The temptation of Eve was over a single apple in the Garden of Eden, and so it follows that femininity and original sin remain bound up with forbidden fruit in our collective imagination. Olivia Brazier takes this forward in her playful collages that transpose cut-outs of women with fresh fruit and vegetables, from luscious figs to outsize watermelons.
Frequently placed in domestic settings, she asserts a surrealist take-down of the woman’s role in the home. With ever-absurdist combinations of fruit and flesh, the landscape is so distorted as to force us to look at it afresh. Scale is used to shrink and grow Brazier’s female subjects amidst their surroundings; a tomato swells to giant proportions in one image, while in another a woman stands triumphant atop a mountain of onions.
“Femininity and original sin remain bound up with forbidden fruit in our collective imagination”

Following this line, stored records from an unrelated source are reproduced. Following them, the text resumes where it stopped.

-- ==== Sys2Proof/Machine/Kegs.lean ====
section
/-! DEFINITION. The Keg pools: handles, free buffers, use counts (R369 to R375). Allocation, whose DRY reports make the
Taproom shed, stands in `KegAlloc.lean`. -/
set_option Elab.async false
namespace Sys2Proof.Machine

/-- Buffers of a pool in force (KEG_POOL_COUNT_NOW). -/
def State.kegCount (s : State) (pool : Nat) : Nat := if pool < 5 then s.val Obj.kegPoolCountNow pool else 0

/-- R369: base(i), the W address at which pool i starts. -/
def State.kegBase (s : State) (pool : Nat) : Nat :=
  (List.range pool).foldl (fun acc i => acc + s.kegCount i * kegSize i) 0x02000000

/-- R369: the handle of buffer x of pool i. -/
def kegHandle (pool x : Nat) : Nat := pool * 2097152 + x

/-- The pool code of a handle. -/
def handlePool (h : Nat) : Nat := bits h 23 21

/-- The buffer index of a handle. -/
def handleIndex (h : Nat) : Nat := bits h 20 0

/-- R369: the W address of a handle's first byte. -/
def State.kegAddress (s : State) (h : Nat) : Nat :=
  s.kegBase (handlePool h) + handleIndex h * kegSize (handlePool h)

/-- Whether a handle names a buffer: a pool code of 0 to 4 and an index below the count (R374). -/
def State.handleValid (s : State) (h : Nat) : Bool := decide (handleIndex h < s.kegCount (handlePool h))

/-- The use count of a handle. -/
def State.kegUses (s : State) (h : Nat) : Nat := Table.get 0 s.keg.uses h

/-- Whether the state word of a handle's buffer is withdrawn (R375). -/
def State.kegWithdrawn (s : State) (h : Nat) : Bool := s.keg.withdrawn.contains (h / 16)

/-- The lowest index from `x` on whose handle is neither in use nor withdrawn, looking at most `fuel` indices on. -/
def State.kegLowest (s : State) (pool : Nat) : Nat → Nat → Option Nat
  | 0, _ => none
  | fuel + 1, x =>
    if s.kegCount pool ≤ x then none
    else if s.kegUses (kegHandle pool x) = 0 ∧ !s.kegWithdrawn (kegHandle pool x) then some x
    else s.kegLowest pool fuel (x + 1)

/-- The lowest free index of a pool, if it has one. -/
def State.kegFirstFree (s : State) (pool : Nat) : Option Nat :=
  s.kegLowest pool (s.keg.uses.length + 16 * s.keg.withdrawn.length + 1) 0

/-- Free buffers of a pool (KEG_POOL_FREE). -/
def State.kegFreeCount (s : State) (pool : Nat) : Nat :=
  let used := (s.keg.uses.filter fun p => decide (handlePool p.1 = pool) && !(s.keg.withdrawn.contains (p.1 / 16))).length
  let lost := 16 * (s.keg.withdrawn.filter fun g => decide (handlePool (g * 16) = pool)).length
  s.kegCount pool - used - lost

/-- Sets a use count, recording the pool's free buffers for KEG_POOL_LOW. -/
def State.kegSetUses (s : State) (h n : Nat) : State :=
  let pool := handlePool h
  let before := s.kegFreeCount pool
  let s := { s with keg := { s.keg with uses := Table.set 0 s.keg.uses h n } }
  { s with keg := { s.keg with
    levels := Table.insert s.keg.levels pool (levelsAdd s.now before (s.kegFreeCount pool) (Table.get [] s.keg.levels pool)) } }

/-- R375: an uncorrectable state word withdraws its 16 buffers until reset. -/
def State.kegWithdraw (s : State) (h : Nat) : State :=
  if s.kegWithdrawn h then s
  else
    let s := { s with keg := { s.keg with withdrawn := s.keg.withdrawn ++ [h / 16] } }
    (s.count Obj.kegLost 0 16).report 0x590 .eccUncorr 0 (handlePool h * 256)

/-- R374: the checks of a free or a take, in order: an invalid handle is ignored with BUS_ERR, a withdrawn buffer's is
ignored without a report, a buffer whose count is 0 gives DOUBLE_FREE; else `f` acts. -/
def State.kegChecked (s : State) (port h ecc : Nat) (f : State → State) : State :=
  if s.handleValid h = false then (s.count Obj.kegBadHandles).report 0x590 .busErr 0 (port * 256 + 1)
  else
    let s := if ecc = 2 then s.kegWithdraw h else s
    if s.kegWithdrawn h then s
    else if s.kegUses h = 0 then
      (s.count Obj.kegDoubleFrees).report 0x590 .doubleFree (h % 16777216) (port * 256)
    else f s

/-- R374: a holder frees a buffer. -/
def State.kegFree (s : State) (port h : Nat) (ecc : Nat := 0) : State :=
  s.kegChecked port h ecc fun s => s.kegSetUses h (s.kegUses h - 1)

/-- R374: a unit takes a buffer; at count 15 the take is refused and answered DRY. -/
def State.kegTake (s : State) (port h : Nat) (ecc : Nat := 0) : State :=
  s.kegChecked port h ecc fun s =>
    if 15 ≤ s.kegUses h then
      ((s.send (.dry port (handlePool h))).count Obj.kegPoolDry (handlePool h)).report 0x590 .busErr 0 (port * 256 + 2)
    else s.kegSetUses h (s.kegUses h + 1)

/-- Frees each handle of a list. -/
def State.kegFreeAll (s : State) (port : Nat) (hs : List Nat) : State := hs.foldl (fun acc h => acc.kegFree port h) s

/-- R371: the smallest pool whose size is at least S; none above 65,536. -/
def kegFirstPool (size : Nat) : Option Nat := (List.range 5).find? fun i => decide (size ≤ kegSize i)

/-- FREE (R374). -/
def execFreeKeg (t port handle ecc : Nat) (s : State) : Host.Outcome State Fault Refusal :=
  .next ((s.land t).kegFree port handle ecc)

/-- TAKE (R374). -/
def execTake (t port handle ecc : Nat) (s : State) : Host.Outcome State Fault Refusal :=
  .next ((s.land t).kegTake port handle ecc)

end Sys2Proof.Machine
end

The women in Brazier’s collages are taken from vintage pornographic magazines; often undressed, they are look seductively over their shoulder or pout defiantly at the camera. Removed from their original context, their gaze takes on new significance, fixed instead on a particularly ripe peach or apricot. Like punk icon and artist Linder before her, she takes scissors to these fantasies of femininity, refiguring them instead as products to be consumed—and, presumably, with a shelf-life to match.
Brazier raises challenging questions about the value and standing of women in society today, pointedly drawing a line of comparison between the hazy so-called sexual revolution of the 1970s and today. Just how liberated are these women, and what is their worth beyond their desirability? Like the temptation of Eve, even the ripest, most delectable of fruit is shown to be little more than a delusion.